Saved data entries
-- ==== Sys2Proof/Tests/Slice0.lean ====
section
/-! SUPPORT. Tests, each a named theorem, with expected values from the spec's words and vectors (`95_test_vectors.md`); and, for
each obligation with hypotheses, a witness that meets them. -/

namespace Sys2Proof.Tests.Slice0

open Sys2Proof Sys2Proof.Machine Sys2Proof.Safety

/-! ### Helpers -/

/-- The block with `L` = 2 right after reset. -/
def blk : State := State.resetWith 2

/-- Lane F with these operands. -/
def withF (n m x y : Word) (s : State) : State := { s with f := { s.f with N := n, M := m, X := x, Y := y } }

/-- Lane B with these operands. -/
def withB (n m x y : Nat) (s : State) : State := { s with b := { s.b with N := n, M := m, X := x, Y := y } }

/-- The command in flight, in `EXEC`. -/
def inExec (i : Instr) (s : State) : State := { s with phase := .exec, cmd := encode i }

/-- What a step left, seen through `g`. -/
def after {α : Type} (r : Result) (g : State → α) : Option α :=
  match r with
  | .next s => some (g s)
  | .fault _ => none
  | .refused _ => none

/-- `F.R` and `STATUS` after the micro-step of a lane-F command (columns 5 and 6 of the vectors). -/
def runF (i : Instr) (x y m : Word) : Option (Word × Word) :=
  after (exec i (inExec i (withF 0 m x y blk))) (fun s => (s.f.R, statusWord s))

/-- `B.R` and `STATUS` after the micro-step of a lane-B command. -/
def runB (i : Instr) (x y m : Nat) : Option (Nat × Word) :=
  after (exec i (inExec i (withB 0 m x y blk))) (fun s => (s.b.R, statusWord s))

/-! ### Well-formedness (rules R90, R93, R22, R101) -/

theorem test_wf_refuses_reserved_bits : ({ op := 9, lane := 0, rsv := 1 } : CmdFields).wf = false := by decide
theorem test_wf_refuses_reserved_op : ({ op := 10, lane := 1, rsv := 0 } : CmdFields).wf = false := by decide
theorem test_wf_refuses_nop_with_lane : ({ op := 0, lane := 1, rsv := 0 } : CmdFields).wf = false := by decide
theorem test_wf_takes_last_code : ({ op := 9, lane := 1, rsv := 0 } : CmdFields).wf = true := by decide
theorem test_wf_refuses_limb_L : (HostLine.rd (.lane .b .X 2)).wf 2 = false := by decide
theorem test_wf_refuses_lane_F_limb_1 : (HostLine.wr (.lane .f .X 1) 0).wf 2 = false := by decide
theorem test_wf_refuses_working_register : (HostLine.rd (.lane .f .K 0)).wf 2 = false := by decide
theorem test_wf_refuses_wide_LDB : (HostLine.ldb .M (2 ^ 128)).wf 2 = false := by decide
theorem test_wf_takes_widest_LDB : (HostLine.ldb .M (2 ^ 128 - 1)).wf 2 = true := by decide
theorem test_wf_refuses_LDB_of_result : (HostLine.ldb .R 0).wf 2 = false := by decide

/-! ### Decoding: words written out from rule R92, one line a family, and the refused words of rule R93 -/

theorem test_decode_system : decode 0b00000 = .ok .nop := rfl
theorem test_decode_reducing_F : decode 0b00001 = .ok .mulmodF ∧ decode 0b00010 = .ok .addmodF ∧ decode 0b00011 = .ok .submodF ∧
    decode 0b00100 = .ok .dblmodF ∧ decode 0b00101 = .ok .reduceF := ⟨rfl, rfl, rfl, rfl, rfl⟩
theorem test_decode_index_F : decode 0b00110 = .ok .halveF ∧ decode 0b00111 = .ok .isevenF ∧ decode 0b01000 = .ok .cmpF :=
  ⟨rfl, rfl, rfl⟩
theorem test_decode_reducing_B : decode 0b10001 = .ok .mulmodB ∧ decode 0b10010 = .ok .addmodB ∧ decode 0b10011 = .ok .submodB ∧
    decode 0b10100 = .ok .dblmodB ∧ decode 0b10101 = .ok .reduceB := ⟨rfl, rfl, rfl, rfl, rfl⟩
theorem test_decode_index_B : decode 0b10110 = .ok .halveB ∧ decode 0b10111 = .ok .isevenB ∧ decode 0b11000 = .ok .cmpB :=
  ⟨rfl, rfl, rfl⟩
theorem test_decode_doubler : decode 0b01001 = .ok .fibF ∧ decode 0b11001 = .ok .fibB := ⟨rfl, rfl⟩
theorem test_decode_refuses_reserved_ops : decode 0x0A = .error .reservedOp ∧ decode 0x0F = .error .reservedOp ∧
    decode 0x1A = .error .reservedOp ∧ decode 0x1F = .error .reservedOp := ⟨rfl, rfl, rfl, rfl⟩
theorem test_decode_refuses_nop_with_lane : decode 0x10 = .error .nopWithLane := rfl
theorem test_decode_refuses_high_bits : decode 0x20 = .error .reservedBits ∧ decode 0x0000000100000001 = .error .reservedBits ∧
    decode 0x8000000000000009 = .error .reservedBits := ⟨rfl, rfl, rfl⟩
theorem test_table_word : decodeTableWord 64 0x19 = some .fibB ∧ decodeTableWord 64 0x10 = none := by decide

→ Requirement
Every record above needs to be given again exactly.

→ Your response
-- ==== Sys2Proof/Tests/Slice0.lean ====
section
/-! SUPPORT. Tests, each a named theorem, with expected values from the spec's words and vectors (`95_test_vectors.md`); and, for
each obligation with hypotheses, a witness that meets them. -/

namespace Sys2Proof.Tests.Slice0

open Sys2Proof Sys2Proof.Machine Sys2Proof.Safety

/-! ### Helpers -/

/-- The block with `L` = 2 right after reset. -/
def blk : State := State.resetWith 2

/-- Lane F with these operands. -/
def withF (n m x y : Word) (s : State) : State := { s with f := { s.f with N := n, M := m, X := x, Y := y } }

/-- Lane B with these operands. -/
def withB (n m x y : Nat) (s : State) : State := { s with b := { s.b with N := n, M := m, X := x, Y := y } }

/-- The command in flight, in `EXEC`. -/
def inExec (i : Instr) (s : State) : State := { s with phase := .exec, cmd := encode i }

/-- What a step left, seen through `g`. -/
def after {α : Type} (r : Result) (g : State → α) : Option α :=
  match r with
  | .next s => some (g s)
  | .fault _ => none
  | .refused _ => none

/-- `F.R` and `STATUS` after the micro-step of a lane-F command (columns 5 and 6 of the vectors). -/
def runF (i : Instr) (x y m : Word) : Option (Word × Word) :=
  after (exec i (inExec i (withF 0 m x y blk))) (fun s => (s.f.R, statusWord s))

/-- `B.R` and `STATUS` after the micro-step of a lane-B command. -/
def runB (i : Instr) (x y m : Nat) : Option (Nat × Word) :=
  after (exec i (inExec i (withB 0 m x y blk))) (fun s => (s.b.R, statusWord s))

/-! ### Well-formedness (rules R90, R93, R22, R101) -/

theorem test_wf_refuses_reserved_bits : ({ op := 9, lane := 0, rsv := 1 } : CmdFields).wf = false := by decide
theorem test_wf_refuses_reserved_op : ({ op := 10, lane := 1, rsv := 0 } : CmdFields).wf = false := by decide
theorem test_wf_refuses_nop_with_lane : ({ op := 0, lane := 1, rsv := 0 } : CmdFields).wf = false := by decide
theorem test_wf_takes_last_code : ({ op := 9, lane := 1, rsv := 0 } : CmdFields).wf = true := by decide
theorem test_wf_refuses_limb_L : (HostLine.rd (.lane .b .X 2)).wf 2 = false := by decide
theorem test_wf_refuses_lane_F_limb_1 : (HostLine.wr (.lane .f .X 1) 0).wf 2 = false := by decide
theorem test_wf_refuses_working_register : (HostLine.rd (.lane .f .K 0)).wf 2 = false := by decide
theorem test_wf_refuses_wide_LDB : (HostLine.ldb .M (2 ^ 128)).wf 2 = false := by decide
theorem test_wf_takes_widest_LDB : (HostLine.ldb .M (2 ^ 128 - 1)).wf 2 = true := by decide
theorem test_wf_refuses_LDB_of_result : (HostLine.ldb .R 0).wf 2 = false := by decide

/-! ### Decoding: words written out from rule R92, one line a family, and the refused words of rule R93 -/

theorem test_decode_system : decode 0b00000 = .ok .nop := rfl
theorem test_decode_reducing_F : decode 0b00001 = .ok .mulmodF ∧ decode 0b00010 = .ok .addmodF ∧ decode 0b00011 = .ok .submodF ∧
    decode 0b00100 = .ok .dblmodF ∧ decode 0b00101 = .ok .reduceF := ⟨rfl, rfl, rfl, rfl, rfl⟩
theorem test_decode_index_F : decode 0b00110 = .ok .halveF ∧ decode 0b00111 = .ok .isevenF ∧ decode 0b01000 = .ok .cmpF :=
  ⟨rfl, rfl, rfl⟩
theorem test_decode_reducing_B : decode 0b10001 = .ok .mulmodB ∧ decode 0b10010 = .ok .addmodB ∧ decode 0b10011 = .ok .submodB ∧
    decode 0b10100 = .ok .dblmodB ∧ decode 0b10101 = .ok .reduceB := ⟨rfl, rfl, rfl, rfl, rfl⟩
theorem test_decode_index_B : decode 0b10110 = .ok .halveB ∧ decode 0b10111 = .ok .isevenB ∧ decode 0b11000 = .ok .cmpB :=
  ⟨rfl, rfl, rfl⟩
theorem test_decode_doubler : decode 0b01001 = .ok .fibF ∧ decode 0b11001 = .ok .fibB := ⟨rfl, rfl⟩
theorem test_decode_refuses_reserved_ops : decode 0x0A = .error .reservedOp ∧ decode 0x0F = .error .reservedOp ∧
    decode 0x1A = .error .reservedOp ∧ decode 0x1F = .error .reservedOp := ⟨rfl, rfl, rfl, rfl⟩
theorem test_decode_refuses_nop_with_lane : decode 0x10 = .error .nopWithLane := rfl
theorem test_decode_refuses_high_bits : decode 0x20 = .error .reservedBits ∧ decode 0x0000000100000001 = .error .reservedBits ∧
    decode 0x8000000000000009 = .error .reservedBits := ⟨rfl, rfl, rfl⟩
theorem test_table_word : decodeTableWord 64 0x19 = some .fibB ∧ decodeTableWord 64 0x10 = none := by decide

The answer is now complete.